Assignment:
Output the lines below exactly, please, from the first line until the line with "else if a < 0x80000 then (0x01, 0)", counting both.

Extracted records:
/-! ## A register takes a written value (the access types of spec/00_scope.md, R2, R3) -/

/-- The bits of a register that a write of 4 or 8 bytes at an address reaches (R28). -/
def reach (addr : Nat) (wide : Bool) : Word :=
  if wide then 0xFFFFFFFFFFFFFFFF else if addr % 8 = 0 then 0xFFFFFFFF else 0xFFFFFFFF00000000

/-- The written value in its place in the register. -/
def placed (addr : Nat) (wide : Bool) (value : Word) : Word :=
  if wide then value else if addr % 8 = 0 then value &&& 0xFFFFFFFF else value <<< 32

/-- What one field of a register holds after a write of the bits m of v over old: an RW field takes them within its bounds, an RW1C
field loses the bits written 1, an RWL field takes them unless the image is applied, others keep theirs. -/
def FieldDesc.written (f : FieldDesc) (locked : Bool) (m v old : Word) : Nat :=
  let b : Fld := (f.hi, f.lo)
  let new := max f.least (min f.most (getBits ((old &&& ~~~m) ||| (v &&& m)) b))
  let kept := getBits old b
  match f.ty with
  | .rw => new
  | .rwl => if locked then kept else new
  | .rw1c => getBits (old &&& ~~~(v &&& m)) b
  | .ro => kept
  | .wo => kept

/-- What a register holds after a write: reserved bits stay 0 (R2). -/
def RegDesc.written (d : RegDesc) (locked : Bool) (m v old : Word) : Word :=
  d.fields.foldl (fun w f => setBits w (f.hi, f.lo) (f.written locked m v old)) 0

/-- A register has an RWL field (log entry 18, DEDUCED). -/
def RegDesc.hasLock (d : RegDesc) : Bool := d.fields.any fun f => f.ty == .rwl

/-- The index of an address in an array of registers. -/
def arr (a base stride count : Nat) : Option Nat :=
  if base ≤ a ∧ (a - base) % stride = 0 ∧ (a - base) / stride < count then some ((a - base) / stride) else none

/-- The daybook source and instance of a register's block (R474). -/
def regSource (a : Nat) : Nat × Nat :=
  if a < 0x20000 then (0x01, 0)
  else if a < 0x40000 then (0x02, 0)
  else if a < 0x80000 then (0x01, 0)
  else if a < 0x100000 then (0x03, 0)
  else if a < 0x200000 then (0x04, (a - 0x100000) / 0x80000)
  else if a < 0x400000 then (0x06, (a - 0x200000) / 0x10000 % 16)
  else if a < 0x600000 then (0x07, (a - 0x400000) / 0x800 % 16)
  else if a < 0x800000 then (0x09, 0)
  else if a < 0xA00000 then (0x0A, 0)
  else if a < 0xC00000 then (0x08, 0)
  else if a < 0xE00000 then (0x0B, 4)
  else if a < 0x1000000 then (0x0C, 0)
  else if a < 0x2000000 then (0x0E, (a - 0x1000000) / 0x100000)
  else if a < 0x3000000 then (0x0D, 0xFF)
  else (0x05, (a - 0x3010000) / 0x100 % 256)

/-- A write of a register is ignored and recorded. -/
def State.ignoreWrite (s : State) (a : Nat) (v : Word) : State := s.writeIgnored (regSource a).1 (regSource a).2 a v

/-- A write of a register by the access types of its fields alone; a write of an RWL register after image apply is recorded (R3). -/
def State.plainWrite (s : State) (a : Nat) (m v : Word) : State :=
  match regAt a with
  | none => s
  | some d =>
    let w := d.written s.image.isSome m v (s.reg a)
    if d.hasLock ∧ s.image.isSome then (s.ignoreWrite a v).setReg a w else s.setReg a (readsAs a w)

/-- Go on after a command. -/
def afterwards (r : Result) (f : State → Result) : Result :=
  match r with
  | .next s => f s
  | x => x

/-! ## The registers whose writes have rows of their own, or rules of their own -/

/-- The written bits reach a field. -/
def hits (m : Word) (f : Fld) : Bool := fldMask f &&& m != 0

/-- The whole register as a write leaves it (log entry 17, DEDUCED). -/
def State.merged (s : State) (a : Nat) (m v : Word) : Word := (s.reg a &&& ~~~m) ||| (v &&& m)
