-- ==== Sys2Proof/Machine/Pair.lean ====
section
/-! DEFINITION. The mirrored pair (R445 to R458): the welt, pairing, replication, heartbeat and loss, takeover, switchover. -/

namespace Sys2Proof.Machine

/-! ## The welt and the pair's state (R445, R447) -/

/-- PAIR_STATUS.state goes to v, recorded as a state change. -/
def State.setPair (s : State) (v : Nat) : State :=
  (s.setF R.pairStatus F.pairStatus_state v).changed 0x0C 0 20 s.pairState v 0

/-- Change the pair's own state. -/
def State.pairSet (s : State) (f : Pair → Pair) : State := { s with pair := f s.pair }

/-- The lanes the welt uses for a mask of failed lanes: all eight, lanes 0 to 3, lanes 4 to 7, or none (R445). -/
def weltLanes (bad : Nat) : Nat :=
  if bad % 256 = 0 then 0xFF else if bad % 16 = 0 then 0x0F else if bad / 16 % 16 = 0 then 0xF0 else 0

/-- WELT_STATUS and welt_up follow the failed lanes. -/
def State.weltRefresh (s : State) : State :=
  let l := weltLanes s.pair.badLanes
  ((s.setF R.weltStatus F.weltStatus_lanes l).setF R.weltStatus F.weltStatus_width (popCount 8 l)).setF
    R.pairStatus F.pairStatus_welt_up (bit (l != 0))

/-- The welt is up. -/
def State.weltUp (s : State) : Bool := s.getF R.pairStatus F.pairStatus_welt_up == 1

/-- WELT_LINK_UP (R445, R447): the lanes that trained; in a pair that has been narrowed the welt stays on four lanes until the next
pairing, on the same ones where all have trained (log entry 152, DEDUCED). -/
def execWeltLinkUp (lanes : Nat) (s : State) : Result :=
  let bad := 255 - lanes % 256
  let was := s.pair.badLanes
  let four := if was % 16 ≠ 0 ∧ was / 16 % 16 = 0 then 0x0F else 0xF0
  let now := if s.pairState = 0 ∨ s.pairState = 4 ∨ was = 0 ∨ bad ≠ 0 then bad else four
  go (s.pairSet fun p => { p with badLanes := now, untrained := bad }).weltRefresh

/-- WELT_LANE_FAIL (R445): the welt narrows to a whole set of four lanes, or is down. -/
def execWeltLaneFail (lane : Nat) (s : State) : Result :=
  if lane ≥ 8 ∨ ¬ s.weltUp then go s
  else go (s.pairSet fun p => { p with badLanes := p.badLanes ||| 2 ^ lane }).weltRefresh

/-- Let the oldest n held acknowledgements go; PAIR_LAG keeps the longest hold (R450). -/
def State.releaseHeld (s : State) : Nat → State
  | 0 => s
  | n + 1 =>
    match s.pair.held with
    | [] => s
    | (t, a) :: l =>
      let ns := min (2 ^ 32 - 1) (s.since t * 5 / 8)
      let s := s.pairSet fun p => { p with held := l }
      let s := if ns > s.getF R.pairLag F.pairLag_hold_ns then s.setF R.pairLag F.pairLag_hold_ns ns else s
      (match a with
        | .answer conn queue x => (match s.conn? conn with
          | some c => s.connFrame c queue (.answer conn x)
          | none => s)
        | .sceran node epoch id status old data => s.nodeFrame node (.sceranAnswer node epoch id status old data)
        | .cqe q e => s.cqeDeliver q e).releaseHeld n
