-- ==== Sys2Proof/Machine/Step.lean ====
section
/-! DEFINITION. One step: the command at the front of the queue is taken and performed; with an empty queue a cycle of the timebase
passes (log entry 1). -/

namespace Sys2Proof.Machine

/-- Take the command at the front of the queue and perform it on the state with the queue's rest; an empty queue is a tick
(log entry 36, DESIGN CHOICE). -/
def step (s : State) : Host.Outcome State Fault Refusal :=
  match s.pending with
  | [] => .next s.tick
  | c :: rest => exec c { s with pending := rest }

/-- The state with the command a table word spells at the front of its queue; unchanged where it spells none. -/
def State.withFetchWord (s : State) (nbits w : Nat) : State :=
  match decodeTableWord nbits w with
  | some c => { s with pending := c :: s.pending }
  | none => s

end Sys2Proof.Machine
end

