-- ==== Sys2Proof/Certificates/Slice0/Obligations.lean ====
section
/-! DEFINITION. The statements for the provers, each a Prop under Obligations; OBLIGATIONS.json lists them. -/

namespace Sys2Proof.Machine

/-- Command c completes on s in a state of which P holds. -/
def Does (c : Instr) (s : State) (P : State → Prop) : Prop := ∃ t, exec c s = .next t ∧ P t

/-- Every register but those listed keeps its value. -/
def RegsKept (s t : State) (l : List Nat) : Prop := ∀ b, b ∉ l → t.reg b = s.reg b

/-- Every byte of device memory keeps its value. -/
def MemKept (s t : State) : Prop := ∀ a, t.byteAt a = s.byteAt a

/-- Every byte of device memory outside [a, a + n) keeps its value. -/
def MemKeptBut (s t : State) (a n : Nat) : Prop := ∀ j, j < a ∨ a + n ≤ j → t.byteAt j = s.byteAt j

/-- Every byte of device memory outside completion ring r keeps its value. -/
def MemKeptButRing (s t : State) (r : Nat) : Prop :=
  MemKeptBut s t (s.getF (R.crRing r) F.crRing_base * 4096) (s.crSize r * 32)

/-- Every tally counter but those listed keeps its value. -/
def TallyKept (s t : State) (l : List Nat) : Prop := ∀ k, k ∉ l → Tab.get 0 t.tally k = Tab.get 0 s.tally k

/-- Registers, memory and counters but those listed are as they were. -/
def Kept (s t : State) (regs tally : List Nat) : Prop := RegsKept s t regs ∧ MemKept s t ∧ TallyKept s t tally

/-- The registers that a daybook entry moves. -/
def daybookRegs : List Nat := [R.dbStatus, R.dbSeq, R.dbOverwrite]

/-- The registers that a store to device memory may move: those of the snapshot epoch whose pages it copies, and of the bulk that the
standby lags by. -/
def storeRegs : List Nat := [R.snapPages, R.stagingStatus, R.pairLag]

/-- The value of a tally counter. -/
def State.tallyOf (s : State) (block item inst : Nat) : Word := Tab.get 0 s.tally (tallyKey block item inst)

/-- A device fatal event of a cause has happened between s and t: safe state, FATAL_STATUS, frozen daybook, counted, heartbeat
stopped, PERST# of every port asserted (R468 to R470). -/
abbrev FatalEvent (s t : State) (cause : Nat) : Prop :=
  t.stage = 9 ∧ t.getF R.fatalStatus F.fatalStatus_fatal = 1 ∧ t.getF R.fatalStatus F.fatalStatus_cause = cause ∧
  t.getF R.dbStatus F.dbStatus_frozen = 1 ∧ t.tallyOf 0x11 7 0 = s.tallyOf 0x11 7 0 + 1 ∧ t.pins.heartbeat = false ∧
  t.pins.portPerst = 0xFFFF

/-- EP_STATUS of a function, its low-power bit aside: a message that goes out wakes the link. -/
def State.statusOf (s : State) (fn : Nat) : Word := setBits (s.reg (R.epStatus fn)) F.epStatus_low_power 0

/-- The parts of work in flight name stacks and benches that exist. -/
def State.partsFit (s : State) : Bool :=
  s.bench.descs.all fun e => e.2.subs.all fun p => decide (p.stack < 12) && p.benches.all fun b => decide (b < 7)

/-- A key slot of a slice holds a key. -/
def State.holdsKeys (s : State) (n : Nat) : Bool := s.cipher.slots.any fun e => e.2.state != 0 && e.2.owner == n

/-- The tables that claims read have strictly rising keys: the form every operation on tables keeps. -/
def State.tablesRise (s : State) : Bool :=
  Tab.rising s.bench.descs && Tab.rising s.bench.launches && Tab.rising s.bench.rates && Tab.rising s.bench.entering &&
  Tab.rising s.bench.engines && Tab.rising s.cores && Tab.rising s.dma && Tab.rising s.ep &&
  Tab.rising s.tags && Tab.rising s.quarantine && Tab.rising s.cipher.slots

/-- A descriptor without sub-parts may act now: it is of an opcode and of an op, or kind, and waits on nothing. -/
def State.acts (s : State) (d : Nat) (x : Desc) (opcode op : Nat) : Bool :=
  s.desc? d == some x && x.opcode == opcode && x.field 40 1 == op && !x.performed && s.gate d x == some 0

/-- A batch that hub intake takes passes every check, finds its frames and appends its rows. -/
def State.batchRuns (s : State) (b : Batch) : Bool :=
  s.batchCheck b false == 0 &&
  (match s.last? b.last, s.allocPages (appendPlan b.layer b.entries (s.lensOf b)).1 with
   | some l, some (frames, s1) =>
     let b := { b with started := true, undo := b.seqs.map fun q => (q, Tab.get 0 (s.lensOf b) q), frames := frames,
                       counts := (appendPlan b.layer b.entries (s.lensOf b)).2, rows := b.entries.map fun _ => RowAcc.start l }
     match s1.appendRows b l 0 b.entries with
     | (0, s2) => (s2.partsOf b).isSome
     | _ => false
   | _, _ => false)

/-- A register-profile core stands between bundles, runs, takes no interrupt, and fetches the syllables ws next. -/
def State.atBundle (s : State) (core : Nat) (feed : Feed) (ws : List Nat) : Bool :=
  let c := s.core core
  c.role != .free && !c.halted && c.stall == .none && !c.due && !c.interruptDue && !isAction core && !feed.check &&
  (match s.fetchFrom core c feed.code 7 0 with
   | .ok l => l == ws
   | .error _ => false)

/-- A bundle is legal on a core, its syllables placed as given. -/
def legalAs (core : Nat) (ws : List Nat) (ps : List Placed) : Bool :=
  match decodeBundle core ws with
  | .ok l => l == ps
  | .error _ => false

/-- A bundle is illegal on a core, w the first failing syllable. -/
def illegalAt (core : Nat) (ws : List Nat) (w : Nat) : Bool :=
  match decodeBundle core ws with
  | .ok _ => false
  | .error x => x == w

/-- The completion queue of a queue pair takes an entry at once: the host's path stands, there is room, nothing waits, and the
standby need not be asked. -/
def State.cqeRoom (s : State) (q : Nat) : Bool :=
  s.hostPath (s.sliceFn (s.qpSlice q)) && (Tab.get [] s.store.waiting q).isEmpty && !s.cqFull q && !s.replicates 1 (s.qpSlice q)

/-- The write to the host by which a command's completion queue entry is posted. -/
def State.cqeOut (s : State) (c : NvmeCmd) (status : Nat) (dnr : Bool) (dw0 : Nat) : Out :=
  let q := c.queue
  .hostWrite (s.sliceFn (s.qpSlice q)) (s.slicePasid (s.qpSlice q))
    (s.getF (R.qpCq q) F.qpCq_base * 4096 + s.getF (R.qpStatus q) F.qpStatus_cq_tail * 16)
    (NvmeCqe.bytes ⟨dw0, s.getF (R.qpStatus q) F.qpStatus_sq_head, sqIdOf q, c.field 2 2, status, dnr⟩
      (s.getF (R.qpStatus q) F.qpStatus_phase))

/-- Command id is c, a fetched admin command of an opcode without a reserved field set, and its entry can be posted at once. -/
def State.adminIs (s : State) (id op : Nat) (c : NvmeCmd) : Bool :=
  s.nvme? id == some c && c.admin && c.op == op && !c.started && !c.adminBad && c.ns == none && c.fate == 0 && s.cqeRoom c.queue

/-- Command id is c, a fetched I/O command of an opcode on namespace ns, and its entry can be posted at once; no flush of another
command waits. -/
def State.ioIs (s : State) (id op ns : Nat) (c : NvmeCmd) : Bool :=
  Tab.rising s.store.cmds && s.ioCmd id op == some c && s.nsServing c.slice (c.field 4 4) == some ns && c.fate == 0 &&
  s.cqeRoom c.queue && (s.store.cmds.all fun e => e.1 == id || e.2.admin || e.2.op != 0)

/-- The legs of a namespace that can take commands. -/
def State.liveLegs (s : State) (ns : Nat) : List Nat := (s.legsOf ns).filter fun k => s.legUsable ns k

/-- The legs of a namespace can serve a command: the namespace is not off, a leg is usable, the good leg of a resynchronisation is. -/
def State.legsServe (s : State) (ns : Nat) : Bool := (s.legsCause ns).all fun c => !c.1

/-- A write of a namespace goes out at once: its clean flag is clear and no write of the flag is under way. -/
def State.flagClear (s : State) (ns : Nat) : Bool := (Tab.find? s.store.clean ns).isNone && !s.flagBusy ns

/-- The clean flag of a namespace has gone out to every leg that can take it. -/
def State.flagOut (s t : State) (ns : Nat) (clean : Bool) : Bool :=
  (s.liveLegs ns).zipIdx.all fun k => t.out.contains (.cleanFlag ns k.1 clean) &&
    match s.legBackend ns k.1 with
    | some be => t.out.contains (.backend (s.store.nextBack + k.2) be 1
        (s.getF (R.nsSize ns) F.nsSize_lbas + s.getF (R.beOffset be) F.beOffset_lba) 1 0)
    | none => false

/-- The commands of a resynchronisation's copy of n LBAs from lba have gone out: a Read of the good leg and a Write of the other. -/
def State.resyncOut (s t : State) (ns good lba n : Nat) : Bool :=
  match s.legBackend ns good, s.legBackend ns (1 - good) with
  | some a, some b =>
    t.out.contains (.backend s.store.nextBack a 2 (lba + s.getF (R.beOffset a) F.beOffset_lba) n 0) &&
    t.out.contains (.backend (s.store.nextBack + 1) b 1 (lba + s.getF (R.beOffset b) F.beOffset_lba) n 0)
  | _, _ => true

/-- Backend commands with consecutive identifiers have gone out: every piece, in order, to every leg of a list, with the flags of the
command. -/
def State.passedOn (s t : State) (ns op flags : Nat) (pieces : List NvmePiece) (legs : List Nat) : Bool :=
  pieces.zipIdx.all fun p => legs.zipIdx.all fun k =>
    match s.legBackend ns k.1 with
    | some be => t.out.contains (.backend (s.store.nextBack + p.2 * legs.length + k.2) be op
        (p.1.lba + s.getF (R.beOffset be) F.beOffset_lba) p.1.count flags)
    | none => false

Response to this task:
/-! ## A register takes a written value (the access types of spec/00_scope.md, R2, R3) -/

/-- The bits of a register that a write of 4 or 8 bytes at an address reaches (R28). -/
def reach (addr : Nat) (wide : Bool) : Word :=
  if wide then 0xFFFFFFFFFFFFFFFF else if addr % 8 = 0 then 0xFFFFFFFF else 0xFFFFFFFF00000000

/-- The written value in its place in the register. -/
def placed (addr : Nat) (wide : Bool) (value : Word) : Word :=
  if wide then value else if addr % 8 = 0 then value &&& 0xFFFFFFFF else value <<< 32

/-- What one field of a register holds after a write of the bits m of v over old: an RW field takes them within its bounds, an RW1C
field loses the bits written 1, an RWL field takes them unless the image is applied, others keep theirs. -/
def FieldDesc.written (f : FieldDesc) (locked : Bool) (m v old : Word) : Nat :=
  let b : Fld := (f.hi, f.lo)
  let new := max f.least (min f.most (getBits ((old &&& ~~~m) ||| (v &&& m)) b))
  let kept := getBits old b
  match f.ty with
  | .rw => new
  | .rwl => if locked then kept else new
  | .rw1c => getBits (old &&& ~~~(v &&& m)) b
  | .ro => kept
  | .wo => kept

/-- What a register holds after a write: reserved bits stay 0 (R2). -/
def RegDesc.written (d : RegDesc) (locked : Bool) (m v old : Word) : Word :=
  d.fields.foldl (fun w f => setBits w (f.hi, f.lo) (f.written locked m v old)) 0

/-- A register has an RWL field (log entry 18, DEDUCED). -/
def RegDesc.hasLock (d : RegDesc) : Bool := d.fields.any fun f => f.ty == .rwl

/-- The index of an address in an array of registers. -/
def arr (a base stride count : Nat) : Option Nat :=
  if base ≤ a ∧ (a - base) % stride = 0 ∧ (a - base) / stride < count then some ((a - base) / stride) else none

/-- The daybook source and instance of a register's block (R474). -/
def regSource (a : Nat) : Nat × Nat :=
  if a < 0x20000 then (0x01, 0)
  else if a < 0x40000 then (0x02, 0)
  else if a < 0x80000 then (0x01, 0)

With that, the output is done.